Um, maybe not by going online to ask advice from strangers.
“Consult a divorce attorney first if you two have a lot of shared assets,” said one commenter.
“You speak with a lawyer first, before your wife. You've never done this before and divorces are tricky. Having a solid plan means you won't get screwed over in the process,” wrote another.
Another had some pretty specific advice:
“About the actual conversation, I'd ask her for a walk and start talking about your relationship and ask how she thinks you guys are doing. This should be an actual conversation and not just you telling her you want a divorce. Tell her the overall feelings that doesn't seem accusatory, like feeling empathy and lonely without being alone (if that is the case) or feeling like you live in different worlds some times. Don’t overdo it with words like 'very' as it will come of much more hurtful than intended. If you could arrive at the divorce decision together, you'll both be a lot happier in the future! As you said, you both know the status of your relationship, so its likely she feels the same way. If you seem just a little firm in the convo and stay clear of agreeing to 'we can work on this', she'll most likely help the divorce conversation along. Still, I'd keep the mantra of we should work this out together and decide our next steps together, so she'll feel some stock in the decision of divorce. Best of luck, you seem like a good guy.”
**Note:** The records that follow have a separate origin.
theorem State.settleOrders_cells {s0 s : State} (hK : Cells s0 s) : Cells s0 (@State.settleOrders s) := by
  unfold State.settleOrders
  with_reducible repeat' first
    | assumption | refine State.orderEnd_cells ?_ | refine Cells.foldl ?_ (fun sF xF hF => ?_)
    | refine Cells.foldl1 ?_ (fun sF xF hF => ?_) | dsimp -proj only | refine Cells.of_pair ?_ (by assumption)
    | refine cells_pool ?_

theorem execSetDone_cells {s0 : State} {h : ReqHdr} {setGen code : Nat} {s : State} (hK : Cells s0 s) : CellsOut s0
    (@execSetDone h setGen code s) := by
  unfold execSetDone
  with_reducible repeat' first
    | assumption | refine CellsOut.next ?_ | refine State.setIn_cells ?_ (fun v0F v1F hF => ?_)
    | refine State.settleOrders_cells ?_ | refine State.answerOrder_cells ?_ | refine State.sendOrder_cells ?_
    | refine Cells.ite (fun _ => ?_) (fun _ => ?_) | split | refine Cells.ite1 (fun _ => ?_) (fun _ => ?_)
    | dsimp -proj only | refine Cells.of_pair ?_ (by assumption)

theorem State.homeAccess_cells {s0 s : State} {kind : HomeReq} {h : ReqHdr} {addr need : Nat} {member : Bool} {k :
    State → Nat → Nat → State} (hK : Cells s0 s) (hk : ∀ (v0 : State) (v1 : Nat) (v2 : Nat), Cells s0 v0 → Cells s0 (k
    v0 v1 v2)) : Cells s0 (@State.homeAccess s kind h addr need member k) := by
  unfold State.homeAccess
  with_reducible repeat' first
    | assumption | apply hk | refine State.homeCpl_cells ?_ | refine State.countAccessFail_cells ?_
    | refine State.dataLost_cells ?_ | refine Cells.ite (fun _ => ?_) (fun _ => ?_) | split | dsimp -proj only

theorem State.applyHome_cells {s0 s : State} {t : Tracker} {cur : Line} {fromMember : Bool} (hK : Cells s0 s) : Cells
    s0 (@State.applyHome s t cur fromMember) := by
  unfold State.applyHome
  with_reducible repeat' first
    | assumption | refine State.queueWrite_cells ?_ | refine State.setTracker_cells ?_ | refine State.respond_cells ?_
    | refine State.retireAnswers_cells ?_ | refine Cells.ite (fun _ => ?_) (fun _ => ?_) | split | dsimp -proj only

theorem State.pastGuard_cells {s0 s : State} {kind : HomeReq} {h : ReqHdr} {addr : Nat} {k : State → State} (hK :
    Cells s0 s) (hk : ∀ (v0 : State), Cells s0 v0 → Cells s0 (k v0)) : Cells s0 (@State.pastGuard s kind h addr k) :=
    by
  unfold State.pastGuard
  with_reducible repeat' first
    | assumption | apply hk | refine State.homeCpl_cells ?_ | split | dsimp -proj only

theorem State.snoopsDone_cells {s0 s : State} {id : Nat} (hK : Cells s0 s) : Cells s0 (@State.snoopsDone s id) := by
  unfold State.snoopsDone
  with_reducible repeat' first
    | assumption | refine State.applyHome_cells ?_ | refine Cells.ite (fun _ => ?_) (fun _ => ?_) | split
    | dsimp -proj only

theorem State.joinWb_cells {s0 s : State} {t : Tracker} {h : ReqHdr} {data : Option Line} (hK : Cells s0 s) : Cells s0
    (@State.joinWb s t h data) := by
  unfold State.joinWb
  with_reducible repeat' first
    | assumption | refine State.snoopsDone_cells ?_ | refine State.cohCpl_cells ?_ | refine State.setTracker_cells ?_
    | refine Cells.ite (fun _ => ?_) (fun _ => ?_) | split | dsimp -proj only

theorem State.domainCmd_cells {s0 s : State} {c : RslCmd} {cmd : Nat} {k : State → State} (hK : Cells s0 s) (hk : ∀
    (v0 : State), Cells s0 v0 → Cells s0 (k v0)) : Cells s0 (@State.domainCmd s c cmd k) := by
  unfold State.domainCmd
  with_reducible repeat' first
    | assumption | apply hk | refine State.rslGate_cells ?_ (fun v0F hF => ?_)
    | refine State.poolGuard_cells ?_ (fun v0F v1F v2F hF => ?_) (fun v0F hF => ?_) | refine State.rslAnswer_cells ?_
    | dsimp -proj only

theorem execCohExtUnbind_cells {s0 : State} {c : RslCmd} {ext : Nat} {s : State} (hK : Cells s0 s) : CellsOut s0
    (@execCohExtUnbind c ext s) := by
  unfold execCohExtUnbind
  with_reducible repeat' first
    | assumption | refine CellsOut.next ?_ | refine State.domainCmd_cells ?_ (fun v0F hF => ?_)
    | refine State.rslAnswer_cells ?_ | refine State.clearValid_cells ?_ | refine State.setExt_cells ?_
    | refine State.orderMask_cells ?_ | refine Cells.ite (fun _ => ?_) (fun _ => ?_) | split | dsimp -proj only

theorem State.answerIn_cells {s0 s : State} {h : ReqHdr} {k : State → State} (hK : Cells s0 s) (hk : ∀ (v0 : State),
    Cells s0 v0 → Cells s0 (k v0)) : Cells s0 (@State.answerIn s h k) := by
  unfold State.answerIn
  with_reducible repeat' first
    | assumption | apply hk | refine State.bumpPort_cells ?_ | refine State.journalIn_cells ?_
    | refine State.forward_cells ?_ | refine Cells.ite (fun _ => ?_) (fun _ => ?_) | split | dsimp -proj only

theorem State.accepted_cells {s0 s : State} {hub : Nat} {h : ReqHdr} {code value : Nat} (hK : Cells s0 s) : Cells s0
    (@State.accepted s hub h code value) := by
  unfold State.accepted
  with_reducible repeat' first
    | assumption | refine State.commit_cells ?_ | dsimp -proj only

theorem execCohExtBind_cells {s0 : State} {c : RslCmd} {ext domain : Nat} {s : State} (hK : Cells s0 s) : CellsOut s0
    (@execCohExtBind c ext domain s) := by
  unfold execCohExtBind
  with_reducible repeat' first
    | assumption | refine CellsOut.next ?_ | refine State.domainCmd_cells ?_ (fun v0F hF => ?_)
    | refine State.rslAnswer_cells ?_ | refine State.clearValid_cells ?_ | refine State.setExt_cells ?_
    | refine State.orderMask_cells ?_ | refine Cells.ite (fun _ => ?_) (fun _ => ?_) | split | dsimp -proj only

theorem execCohDomainFree_cells {s0 : State} {c : RslCmd} {domain : Nat} {s : State} (hK : Cells s0 s) : CellsOut s0
    (@execCohDomainFree c domain s) := by
  unfold execCohDomainFree
  with_reducible repeat' first
    | assumption | refine CellsOut.next ?_ | refine State.domainCmd_cells ?_ (fun v0F hF => ?_)
    | refine State.rslAnswer_cells ?_ | refine State.zeroKey_cells ?_ | refine State.setDomain_cells ?_
    | refine State.domainOrder_cells ?_ | refine Cells.ite (fun _ => ?_) (fun _ => ?_) | split | dsimp -proj only

theorem State.homeRequest_cells {s0 s : State} {kind : HomeReq} {h : ReqHdr} {cls : Nat} {lens : List Nat} {mask :
    BitVec 32} {bad : Bool} {k : State → State} (hK : Cells s0 s) (hk : ∀ (v0 : State), Cells s0 v0 → Cells s0 (k v0))
    : Cells s0 (@State.homeRequest s kind h cls lens mask bad k) := by
  unfold State.homeRequest
  with_reducible repeat' first
    | assumption | apply hk | refine State.homeCpl_cells ?_
    | refine State.arrive_cells ?_ (fun v0F v1F v2F hF => ?_) (fun v0F hF => ?_) | refine State.countRecorded_cells ?_
    | refine State.colander_cells ?_ (fun v0F v1F v2F hF => ?_) (fun v0F hF => ?_)
    | refine Cells.ite (fun _ => ?_) (fun _ => ?_) | split | dsimp -proj only

theorem State.answerRequest_cells {s0 s : State} {kind : HomeReq} {h : ReqHdr} {lens : List Nat} {bad : Bool} {k :
    State → State} (hK : Cells s0 s) (hk : ∀ (v0 : State), Cells s0 v0 → Cells s0 (k v0)) : Cells s0
    (@State.answerRequest s kind h lens bad k) := by
  unfold State.answerRequest
  with_reducible repeat' first
    | assumption | apply hk | refine State.homeCpl_cells ?_
    | refine State.arrive_cells ?_ (fun v0F v1F v2F hF => ?_) (fun v0F hF => ?_)
    | refine Cells.ite (fun _ => ?_) (fun _ => ?_) | split | dsimp -proj only

theorem execHomeLineReadDone_cells {s0 : State} {tracker : Nat} {err : Err} {s : State} (hK : Cells s0 s) : CellsOut
    s0 (@execHomeLineReadDone tracker err s) := by
  unfold execHomeLineReadDone
  with_reducible repeat' first
    | assumption | refine CellsOut.next ?_ | refine State.bump_cells ?_ | refine State.readLine_cells ?_
    | refine State.homePoison_cells ?_ | refine State.protocolError_cells ?_ | refine State.setTracker_cells ?_
    | refine State.applyHome_cells ?_ | refine State.snoopAll_cells ?_ | refine Cells.ite (fun _ => ?_) (fun _ => ?_)
    | split | refine Cells.ite1 (fun _ => ?_) (fun _ => ?_) | dsimp -proj only
    | refine Cells.of_pair ?_ (by assumption)

theorem execCohDomainReset_cells {s0 : State} {c : RslCmd} {domain : Nat} {s : State} (hK : Cells s0 s) : CellsOut s0
    (@execCohDomainReset c domain s) := by
  unfold execCohDomainReset
  with_reducible repeat' first
    | assumption | refine CellsOut.next ?_ | refine State.domainCmd_cells ?_ (fun v0F hF => ?_)
    | refine State.rslAnswer_cells ?_ | refine State.loadKey_cells ?_ | refine State.setDomain_cells ?_
    | refine State.clearValid_cells ?_ | refine State.domainOrder_cells ?_ | refine State.domainNotices_cells ?_
    | refine Cells.foldl ?_ (fun sF xF hF => ?_) | refine Cells.foldl1 ?_ (fun sF xF hF => ?_)
    | refine Cells.ite (fun _ => ?_) (fun _ => ?_) | split | dsimp -proj only
    | refine Cells.of_pair ?_ (by assumption)

theorem execRdNc_cells {s0 : State} {h : ReqHdr} {addr maskOrDomain : Nat} {err : Err} {s : State} (hK : Cells s0 s) :
    CellsOut s0 (@execRdNc h addr maskOrDomain err s) := by
  unfold execRdNc
  with_reducible repeat' first
    | assumption | refine CellsOut.next ?_ | refine State.homeRequest_cells ?_ (fun v0F hF => ?_)
    | refine State.homeAccess_cells ?_ (fun v0F v1F v2F hF => ?_) | refine State.pastGuard_cells ?_ (fun v0F hF => ?_)
    | refine State.admitHome_cells ?_ | refine State.bump_cells ?_ | refine State.readLine_cells ?_
    | refine State.cohCpl_cells ?_ | refine State.rdData_cells ?_ | refine Cells.ite (fun _ => ?_) (fun _ => ?_)
    | split | refine Cells.ite1 (fun _ => ?_) (fun _ => ?_) | dsimp -proj only
    | refine Cells.of_pair ?_ (by assumption)

theorem execSnpAck_cells {s0 : State} {h : ReqHdr} {s : State} (hK : Cells s0 s) : CellsOut s0 (@execSnpAck h s) := by
  unfold execSnpAck
  with_reducible repeat' first
    | assumption | refine CellsOut.next ?_ | refine State.answerIn_cells ?_ (fun v0F hF => ?_)
    | refine State.staleAnswer_cells ?_ | refine State.protocolError_cells ?_ | refine State.journalOut_cells ?_
    | refine State.snoopsDone_cells ?_ | refine State.setTracker_cells ?_
    | refine Cells.ite (fun _ => ?_) (fun _ => ?_) | split | dsimp -proj only

theorem State.answerAccess_cells {s0 s : State} {kind : HomeReq} {h : ReqHdr} {addr : Nat} {k : State → Nat → Nat →
    State} (hK : Cells s0 s) (hk : ∀ (v0 : State) (v1 : Nat) (v2 : Nat), Cells s0 v0 → Cells s0 (k v0 v1 v2)) : Cells
    s0 (@State.answerAccess s kind h addr k) := by
  unfold State.answerAccess
  with_reducible repeat' first
    | assumption | apply hk | refine State.homeCpl_cells ?_ | refine State.bump_cells ?_
    | refine State.dataLost_cells ?_ | refine Cells.ite (fun _ => ?_) (fun _ => ?_) | split | dsimp -proj only

theorem execCohDomainCreate_cells {s0 : State} {c : RslCmd} {tenant : Nat} {s : State} (hK : Cells s0 s) : CellsOut s0
    (@execCohDomainCreate c tenant s) := by
  unfold execCohDomainCreate
  with_reducible repeat' first
    | assumption | refine CellsOut.next ?_ | refine State.domainCmd_cells ?_ (fun v0F hF => ?_)
    | refine State.rslAnswer_cells ?_ | refine State.loadKey_cells ?_ | refine State.setDomain_cells ?_
    | refine State.domainOrder_cells ?_ | refine Cells.ite (fun _ => ?_) (fun _ => ?_) | split
    | refine Cells.ite1 (fun _ => ?_) (fun _ => ?_) | dsimp -proj only

theorem execAtomic_cells {s0 : State} {h : ReqHdr} {addr maskOrDomain : Nat} {operand : BitVec 256} {err : Err} {s :
    State} (hK : Cells s0 s) : CellsOut s0 (@execAtomic h addr maskOrDomain operand err s) := by
  unfold execAtomic
  with_reducible repeat' first
    | assumption | refine CellsOut.next ?_ | refine State.homeRequest_cells ?_ (fun v0F hF => ?_)
    | refine State.homeAccess_cells ?_ (fun v0F v1F v2F hF => ?_) | refine State.pastGuard_cells ?_ (fun v0F hF => ?_)
    | refine State.admitHome_cells ?_ | refine State.queueWrite_cells ?_
    | refine Cells.ite (fun _ => ?_) (fun _ => ?_) | split | dsimp -proj only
“It sounds like you have decided you want this but she would probably prefer to stay married - is this right? If so absolutely do not offer or suggest to stay friends. It's cruel to her,” said one.
One guy was cold as ice, saying, “If you are really committed to divorcing her, then you have to harden your heart and not care too much about the fallout. She is no longer yours to worry about. Sounds cruel maybe, but if you are thinking you need to guide her through this process, then you are going to make it worse for both of you. It's false hope. It's dragging it out longer than it needs to be. move out. Wait five months, file the paperwork. and then never speak to her again.”